Read more: One Month Inside a New York Hospital as a Virus Took Hold
A measure of relief is contained in the $900 billion coronavirus relief package finally signed into law on Dec. 27. Unlike the first one approved nine months earlier, this bill includes $2 billion for FEMA, the Federal Emergency Management Agency, to distribute for pandemic-related funeral expenses incurred through Dec. 31, 2020, but as the COVID-19 death toll continues its steady climb, it’s unclear how far the money will stretch. At the median funeral price of $7,640, covering all U.S. deaths would cost more than $2.54 billion.
And then there are the logistics, both for people who must prove loved ones’ deaths were directly related to COVID-19 and for FEMA, which must verify applications. “FEMA has never provided funeral assistance on anything approaching this scale,” an agency spokesperson said after the relief bill was signed. “As such, we are reviewing the legislation and evaluating potential options for implementation.”

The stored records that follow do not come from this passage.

/-- WRITE TABLE refused (R16, R172): a count of 0 or above 64 or a table code above 9 with FORMAT, records
beyond the table with NO SUCH, an enumerated field of any of its records outside its set with FORMAT, and frame links and
cords in service with BAD STATE; a refused request writes nothing, of any of its records. The fields are those of section
10.3: class and administrative state of a line, home controller of a frame or route, direction, glare preference and
administrative state of a junction, administrative state of a frame link or cord, period and profile of a calendar entry,
and preferred source. Where two refusals apply the order is the model's (log entry 32). -/
def Obligations.RefusedWriteWritesNothing : Prop :=
  ∀ (s : State) (tag table count : Byte) (first : Word16) (records : List Byte) (m : Moment),
    MaintTakes s.part → recordsFit table count records = true →
    let size := [3, 2, 2, 7, 2, 2, 6, 5, 15, 1].getD table.toNat 0
    let length := [2048, 32, 8, 48, 384, 96, 64, 16, 1, 1].getD table.toNat 0
    let field := fun i n => (records.getD (i * size + n) 0).toNat
    let inSet := fun i =>
      match table.toNat with
      | 0 => field i 0 ≤ 3 ∧ field i 1 ≤ 2
      | 1 => field i 0 = 1 ∨ field i 0 = 2
      | 2 => field i 0 = 1 ∨ field i 0 = 2
      | 3 => field i 1 ≤ 2 ∧ field i 2 ≤ 1 ∧ field i 3 ≤ 2
      | 4 => field i 0 ≤ 2
      | 5 => field i 0 ≤ 2
      | 7 => field i 3 ≤ 3 ∧ field i 4 ≤ 1
      | 9 => field i 0 ≤ 2
      | _ => True
    (count.toNat = 0 ∨ 64 < count.toNat ∨ 9 < table.toNat →
      Replies (.writeTable tag table first count records m) s .maint { tag := tag, code := .format } s.part) ∧
    (0 < count.toNat → count.toNat ≤ 64 → table.toNat ≤ 9 →
      (length < first.toNat + count.toNat →
        Replies (.writeTable tag table first count records m) s .maint
          { tag := tag, code := .noSuch } s.part) ∧
      (first.toNat + count.toNat ≤ length →
        (∃ i, i < count.toNat ∧ ¬ inSet i) →
        Replies (.writeTable tag table first count records m) s .maint
          { tag := tag, code := .format } s.part) ∧
      (first.toNat + count.toNat ≤ length →
        (∀ i, i < count.toNat → inSet i) →
        table.toNat = 4 ∨ table.toNat = 5 → s.part.supply.inService = true →
        Replies (.writeTable tag table first count records m) s .maint
          { tag := tag, code := .badState } s.part))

Some counties and cities have offered limited assistance, and several charities have stepped in to help, but none were set up to handle the level of need they’re now seeing.
“The phones start ringing around 7 a.m. and we average about 12 families a day,” says Angel Gomez, who founded the nonprofit Operation H.O.P.E. in El Paso, Texas. The organization, which is funded by donations, has helped cover more than $500,000 in funeral costs for more than 500 families since April.
“As the money comes in, the money goes out,” Gomez says. “People are hurting.”
Hinojosa was used to making big financial decisions with his wife, but they hadn’t made end-of-life plans together because, he says in disbelief, “we weren’t supposed to die.”
That’s changed. After Elisa died, and after he was faced with the high cost of burying a loved one, Hinojosa shared his wishes for his own funeral with his grown children.
“Make mine as cheap as possible,” he told them. “Have the preacherman go to the cemetery, and save that money.”